The work of Rodrigo Rodri Méndez in the Salnés valley has been an exciting source of inspiration in Rías Baixas since its launch in the mid-2000s. The nephew of Do Ferreiro's Gerardo Méndez, another notable Albariño producer, Rodri named his winery after the iron business that his grandfather Francisco Méndez had set up. He lovingly tended and planted many vineyards in the area with both white and red grape varieties.
Resolved to produce red wines in a region almost exclusively devoted to whites, Rodri sought the help of Raúl Pérez, a key producer in Bierzo and other Galician regions, who encouraged him not to leave aside the distinctive Albariños of the area. As a matter of fact, Raúl makes in Forjas del Salnés his highly original Sketch, probably the first Spanish wine to be aged under water. Both producers share a project in Ribeira Sacra, in the subarea of Chantada, called Castro Candaz.
Forjas del Salnés sources its grapes from 7.5Ha of vineyards in the villages of Meaño, Sanxenxo and Barro; four of them are their own; the rest are rented to local growers. One of the latter is an ancient property located in Barro planted with hundred-year-old Albariño and red Caíno vines whose grapes go to the two outstanding white and red Finca Genoveva single vineyard wines (around €17 in Spain). The red is a 100% Caíño fermented with whole bunches and sold without the appellation's seal.

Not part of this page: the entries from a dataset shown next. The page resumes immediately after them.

-- ==== Sys2Proof/Tests/Slice0.lean ====
section
/-!
SUPPORT. Tests: the terms that WellFormed refuses, single steps on a small machine, and, for every statement with hypotheses, states and operands
that meet them.
-/
namespace Sys2Proof.Machine

set_option Elab.async false

open Sys2Proof

/-! A small machine: partition 1 owns core 0, whose segment table has a DATA, a CODE, a STACK and a BANK segment. -/

/-- Memory that holds the words listed, by rising address. -/
def memOf (l : List (Nat × Word)) : Tab Stored := l.map (fun e => (e.1, Ecc.encode e.2))

/-- A descriptor of a segment of 4096 words at base, with every right in both modes. -/
def descOf (at_ typ base : Nat) : List (Nat × Word) :=
  [(at_, fixW (putFld 63 63 1 ||| putFld 62 60 typ ||| putFld 59 54 63 ||| putFld 39 0 base)), (at_ + 1, fixN 4096)]

/-- The segment table, at 0x1000: 1 is DATA at 0x2000, 2 CODE at 0x3000, 3 STACK at 0x4000, 4 BANK at 0x5000. -/
def table : List (Nat × Word) := descOf 0x1002 0 0x2000 ++ descOf 0x1004 1 0x3000 ++ descOf 0x1006 3 0x4000 ++ descOf 0x1008 4 0x5000

/-- Core 0 runs in partition 1, executing the CODE object at offset 0 of segment 2, with the hand registers h (hand 0: local k is at k and in k at
8 + k; out k is at 24 + k), the memory words m beyond the table, and the I/O registers io. -/
def rigOf (sup : Bool) (h : Tab Word) (m : List (Nat × Word)) (io : List (Nat × W64) := []) (f : CoreSt → CoreSt := id) : State :=
  let core : CoreSt := f { run := .run, ip := { sel := 2, off := 0, idx := 0 }, hands := h, sg := [(1, 1)], cr := [(CRN.cst, putFld 7 7 sup.toNat)] }
  let regs : List (Nat × W64) := [(Reg.CORE_CINFO 0, putFld 15 12 1 ||| putFld 11 11 1), (Reg.MEMC_MCFG 0, 1#64)] ++ io
  { State.reset with hs := { dev := .run }, cores := [(0, core)], parts := [(1, { defined := true, tsize := 16, segBase := 0x1000 })],
                     mem := memOf (table ++ m), io := regs.foldl (fun t e => Tab.set t e.1 e.2 (regReset e.1)) [] }

/-- Three facts that one evaluation decides, before the rest of a conjunction. -/
theorem three {p q r t : Prop} (h : p ∧ q ∧ r) (k : t) : p ∧ q ∧ r ∧ t := ⟨h.1, h.2.1, h.2.2, k⟩

/-- Local k and in k of hand 0 as places of the hand registers; registers 16 + k and 24 + k name them. -/
theorem test_names : (List.range 16).map (fun k => handKey 0 (16 + k)) = List.range 16 := by decide +kernel

/-! The premises of the statements, from what evaluates. -/

theorem atEase_of {s : State} {c : Nat} (h : (s.ready c && !s.dbgOn c && !s.repAct c && (s.snap c || s.crF c CRN.gds 12 8 == 0)) = true) :
    AtEase s c := by
  simp only [Bool.and_eq_true, Bool.or_eq_true, Bool.not_eq_true', beq_iff_eq] at h
  exact ⟨h.1.1.1, h.1.1.2, h.1.2, h.2⟩

theorem settled_rig (sup : Bool) (h : Tab Word) (m : List (Nat × Word)) (io : List (Nat × W64)) (f : CoreSt → CoreSt)
    (hd : ((rigOf sup h m io f).core 0).dcache = []) : Settled (rigOf sup h m io f) 0 := by
  refine ⟨fun e he => ?_, fun h k => (nomatch (show none = some h from k)), fun pa => ?_⟩
  · rw [hd] at he; cases he
  · unfold State.transitAt
    split
    · rfl
    · rfl

theorem reaches_of {s : State} {c sel off : Nat} {a : Acc} {pa : Nat}
    (h : s.checkDesc (s.corePart c) sel (s.coreDesc c sel) off a (s.sup c) = .ok pa ∧ isIo pa = false) : Reaches s c sel off a pa := ⟨h.1, h.2⟩

theorem holds_of {s : State} {c sel off : Nat} {a : Acc} {pa : Nat} {w : Word}
    (h : s.checkDesc (s.corePart c) sel (s.coreDesc c sel) off a (s.sup c) = .ok pa ∧ isIo pa = false ∧ s.peekWord pa = (w, .ok)) :
    Holds s c sel off a pa w := ⟨⟨h.1, h.2.1⟩, by rw [h.2.2], by rw [h.2.2]; exact fun e => nomatch e⟩

theorem storable_of {s : State} {c sel off pa : Nat} {w : Word}
    (h : s.checkDesc (s.corePart c) sel (s.coreDesc c sel) off .write (s.sup c) = .ok pa ∧ isIo pa = false ∧ Ctx.ring pa = false ∧
      (s.peekWord pa).2 ≠ .uncorr ∧ (s.sup c = true ∨ isStructural (s.peekWord pa).1.tag = false ∧ isStructural w.tag = false) ∧
      s.sweep.heap = none ∧ s.storeOk (s.corePart c) w sel (s.coreDesc c sel) pa = true) : Storable s c sel off pa w :=
  ⟨⟨h.1, h.2.1⟩, h.2.2.1, h.2.2.2.1, h.2.2.2.2.1.imp id (·.1), .inl h.2.2.2.2.2.1, h.2.2.2.2.1.imp id (·.2), h.2.2.2.2.2.2⟩

theorem storableBy_of {s : State} {c sel off pa : Nat} {a : Acc} {w : Word}
    (h : s.checkDesc (s.corePart c) sel (s.coreDesc c sel) off a (s.sup c) = .ok pa ∧ isIo pa = false ∧ Ctx.ring pa = false ∧
      (s.peekWord pa).2 ≠ .uncorr ∧ s.sup c = true ∧ s.sweep.heap = none ∧ s.storeOk (s.corePart c) w sel (s.coreDesc c sel) pa = true) : StorableBy s c a sel off pa w :=
  ⟨⟨h.1, h.2.1⟩, h.2.2.1, h.2.2.2.1, .inl h.2.2.2.2.1, .inl h.2.2.2.2.2.1, h.2.2.2.2.2.2⟩

theorem object_of {s : State} {c : Nat} {p : Word} {pa : Nat} {hdr : W64}
    (h : s.isPtr p.tag = true ∧ s.malformed p = false ∧ p.tag ≠ Tag.cons ∧ fld hdr 63 56 = p.tag.toNat) (k : Holds s c (ptrSel p.pay) (ptrOff p.pay) .read pa ⟨Tag.hdr, hdr⟩) :
    Object s c p pa hdr := ⟨h.1, h.2.1, h.2.2.1, k, h.2.2.2⟩

/-! Register instructions. -/

/-- Raw operands in l0 and l1, zero in l2. -/
def raws : State := rigOf false [(0, fixN 7), (1, ⟨Tag.raww, -1#64⟩), (2, fixN 0)] []
theorem raws_atEase : AtEase raws 0 := atEase_of (by decide +kernel)

theorem witness_RawArithmetic : AtEase raws 0 ∧ rawTag (raws.reg 0 16) ∧ rawTag (raws.reg 0 17) ∧ (raws.reg 0 17).pay ≠ 0#64 ∧ rawTag (raws.reg 0 18) ∧
    (raws.reg 0 18).pay = 0#64 :=
  ⟨raws_atEase, .inl (by decide +kernel), .inr (by decide +kernel), by decide +kernel, .inl (by decide +kernel), by decide +kernel⟩

/-- FIX operands: the largest, 3, 0, and the most negative plus one. -/
def fixes : State := rigOf true [(0, fixI (2 ^ 63 - 1)), (1, fixN 3), (2, fixN 0), (3, fixI (1 - 2 ^ 63)), (4, ⟨Tag.raww, 9#64⟩), (5, fixN 0xFF), (6, fixN 0x1B)] []
theorem fixes_atEase : AtEase fixes 0 := atEase_of (by decide +kernel)

theorem witness_FixArithmetic : AtEase fixes 0 ∧ (fixes.reg 0 16).tag = Tag.fix ∧ (fixes.reg 0 17).tag = Tag.fix ∧ (fixes.reg 0 18).tag = Tag.fix ∧
    (let x := (fixes.reg 0 16).pay.toInt
     let y := (fixes.reg 0 17).pay.toInt
     let z := (fixes.reg 0 18).pay.toInt
     ¬ outOf64 (x + z) ∧ ¬ outOf64 (x - y) ∧ ¬ outOf64 (y * y) ∧ y ≠ 0 ∧ ¬ outOf64 (x.fdiv y) ∧ ¬ outOf64 (x.tdiv y) ∧ 0 ≤ y ∧ ¬ outOf64 (y * 2 ^ y.toNat) ∧
     z = 0 ∧ ¬ outOf64 (-x) ∧ ¬ outOf64 |(fixes.reg 0 19).pay.toInt| ∧ ¬ outOf64 (x + (0#13).toInt) ∧ ¬ outOf64 (x - (1#13).toInt) ∧ ¬ outOf64 (x * (1#13).toInt)) :=
  ⟨fixes_atEase, by decide +kernel, by decide +kernel, by decide +kernel, by decide +kernel⟩

theorem witness_OrderAndIdentity : AtEase fixes 0 ∧ (fixes.reg 0 16).tag = Tag.fix ∧ (fixes.reg 0 19).tag = Tag.fix :=
  ⟨fixes_atEase, by decide +kernel, by decide +kernel⟩

/-- A user core with a CONS word in l0, a FLO one and infinity in l1 and l2, quantities in l3, and the ends of a dimension's and a value's range. -/
def mixed : State := rigOf false [(0, ⟨Tag.cons, ptrPay 1 0⟩), (1, ⟨Tag.flo, 0x3FF0000000000000#64⟩), (2, ⟨Tag.flo, 0x7FF0000000000000#64⟩),
  (3, ⟨Tag.qty, putFld 33 18 1⟩), (4, fixI (-(2 ^ 29))), (5, fixN (2 ^ 18 - 1)), (6, fixI (2 ^ 29 - 1)), (7, fixN 0)] []
theorem mixed_atEase : AtEase mixed 0 := atEase_of (by decide +kernel)

theorem witness_MovesAndTags : (AtEase fixes 0 ∧ fixes.sup 0 = true ∧ rawTag (fixes.reg 0 20) ∧ (fixes.reg 0 22).tag = Tag.fix ∧
      (fixes.reg 0 22).pay.toNat < 256 ∧ fixes.isReserved ((fixes.reg 0 22).pay.setWidth 8) = false ∧ (fixes.reg 0 22).pay.setWidth 8 ≠ Tag.fwd) ∧
    (AtEase mixed 0 ∧ mixed.sup 0 = false ∧ (mixed.reg 0 16).tag = Tag.cons ∧ mixed.isReserved (mixed.reg 0 16).tag = false ∧
      mixed.malformed (mixed.reg 0 16) = false ∧ mixed.reg 0 16 ≠ unboundW ∧ (mixed.reg 0 19).tag = Tag.qty) ∧
    (4#18).toNat ≤ 4 ∧ ¬ (0xD800 ≤ (0xD7FF#18).toNat ∧ (0xD7FF#18).toNat ≤ 0xDFFF) ∧ ¬ (0xD800 ≤ (0xE000#18).toNat ∧ (0xE000#18).toNat ≤ 0xDFFF) :=
  ⟨⟨fixes_atEase, by decide +kernel, .inr (by decide +kernel), by decide +kernel, by decide +kernel, by decide +kernel, by decide +kernel⟩,
   ⟨mixed_atEase, by decide +kernel, by decide +kernel, by decide +kernel, by decide +kernel, by decide +kernel, by decide +kernel⟩, by decide⟩

theorem witness_Conversions : AtEase mixed 0 ∧ (mixed.reg 0 17).tag = Tag.flo ∧ Flo.isFin (mixed.reg 0 17).pay = true ∧
    ¬ outOf64 (Flo.toInt (mixed.reg 0 17).pay (mixed.fsrRm 0)).1 ∧ (mixed.reg 0 18).tag = Tag.flo ∧ Flo.isFin (mixed.reg 0 18).pay = false ∧
    (mixed.reg 0 19).tag = Tag.qty ∧ (mixed.reg 0 20).tag = Tag.fix ∧ -(2 ^ 29) ≤ (mixed.reg 0 20).pay.toInt ∧ (mixed.reg 0 22).pay.toInt < 2 ^ 29 ∧
    (mixed.reg 0 21).tag = Tag.fix ∧ (mixed.reg 0 21).pay.toNat < 2 ^ 18 :=
  ⟨mixed_atEase, by decide +kernel⟩

theorem witness_PairOfMoves : AtEase mixed 0 ∧ (16 : RegN) ≠ 17 ∧ (16 : RegN) ≠ 18 := ⟨mixed_atEase, by decide⟩

/-! Memory instructions. -/

/-- A user core with objects in segment 1: a list of two cells at 0 and 2, whose second car is a cell at 4 with the key 9; a VEC of three words at 8; a
BYT of 15 octets at 0x10. l0 to l7 hold the list, the second cell, the key, NIL, FIX 1, the VEC, the BYT and FIX 14; i0 to i7 FIX 8, 10, 5, 7, 0 and words to
compare. -/
def objects (sup : Bool) (f : CoreSt → CoreSt := id) : State :=
  rigOf sup [(0, ⟨Tag.cons, ptrPay 1 0⟩), (1, ⟨Tag.cons, ptrPay 1 2⟩), (2, fixN 9), (3, nilW), (4, fixN 1), (5, ⟨Tag.vec, ptrPay 1 8⟩), (6, ⟨Tag.byt, ptrPay 1 16⟩),
      (7, fixN 14), (8, fixN 8), (9, fixN 10), (10, fixN 2), (11, fixN 0)]
    [(0x2000, fixN 1), (0x2001, ⟨Tag.cons, ptrPay 1 2⟩), (0x2002, ⟨Tag.cons, ptrPay 1 4⟩), (0x2003, nilW), (0x2004, fixN 9), (0x2005, nilW),
     (0x2008, ⟨Tag.hdr, putFld 63 56 9 ||| putFld 39 0 3⟩), (0x2009, fixN 2), (0x200A, fixN 1), (0x200B, fixN 0),
     (0x2010, ⟨Tag.hdr, putFld 63 56 11 ||| putFld 47 40 1 ||| putFld 39 0 2⟩), (0x2011, ⟨Tag.raww, 0x0807060504030201#64⟩), (0x2012, ⟨Tag.raww, 0#64⟩)] [] f

theorem objects_atEase (sup : Bool) : AtEase (objects sup) 0 := atEase_of (by cases sup <;> decide +kernel)
theorem objects_settled (sup : Bool) (f : CoreSt → CoreSt) (h : ((objects sup f).core 0).dcache = []) : Settled (objects sup f) 0 := settled_rig _ _ _ _ _ h
theorem objects_settled' : Settled (objects false) 0 := objects_settled false id rfl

All plots are fermented separately to assess their behaviour in terms of soils, altitude and vicinity to the sea. Some stainless steel tanks are used, but most wines are fermented in foudres and large used barrels. Albariño must be fully ripe to bring down the high level of malic acid. The style of the reds looks to Burgundy; extraction is very light and the focus is on aromatic depth and persistence.
Production stands at around 45,000 bottles distributed in almost 15 different wines although some of them are not produced on every vintage. The vibrant, mineral Albariño Leirana (around €13 in Spain, between 20,000 and 30,000 bottles) is the flagship white, a blend of vineyards from different villages fermented in stainless steel vats with no malolactic fermentation. Goliardo A Telleira (€34, 1,000 bottles) is a single-vineyard Albariño with more ripeness than Finca Genoveva and Cos Pés (€18, 1,200 bottles) is fermented with its skins. On occasional vintages Rodri makes three special wines: Bastión de Luna Albariño with batches excluded from Leirana, the off-dry A Escusa and Leirana María Luisa Lázaro (an homage to Rodri’s grandmother), a brand reserved for those wines that can stand extended aging times. This wine was first released in the 2005 vintage and the next one in the market will be 2013.
Apart from Finca Genova Caíño, the range of red wines include Bastión de Luna (€17, 4,000 bottles), a blend of Caíño, Loureiro and Espaderio and three single-varietal reds made from these three grapes. All of them come under the Goliardo brand with prices ranging from €24 to €35 and production between 4,000 bottles in the case of Caíño and around 1,000 bottles for Loureiro and Espadeiro. There’s still a red rarity made from Pinot Noir which is not allowed to carry the appellation seal.
In 2011 Rodri started a separate project under his own name with two Albariños named after local islands: Cíes (€16) uses grapes from the village of Meaño whereas the single-vineyard Sálvora comes from vines formerly destined to a barrel-fermented version of Leirana. On a second stage, Rodri is making wines from high-altitude vines planted by him in a mountainous area with lots of eucalyptus trees. Here red grape varieties Caíño, Espadeiro and Loureiro and whites Albarín and Caíño have been planted with a particularly high density. The first wine to reach the market was Tras da Canda (€27) white Caíño; two more, an Albarín and a red blend, are in the pipeline. El Barredo Pinot Noir (€27 in Spain) made in Bierzo with the help of Raúl Perez is also part of Rodrigo Méndez’s portfolio.
Always looking for new challenges, Rodri announces a new tiny project in partnership with a friend to show the best out of a singular property by the sea. Called O Raio do Vella (literally “the old woman’s ray”), it will include a 100% Albariño and a red blend of Caíño and Espadeiro with a grand total of 500 and 300 bottles respectively. None of the wines will be in the DO.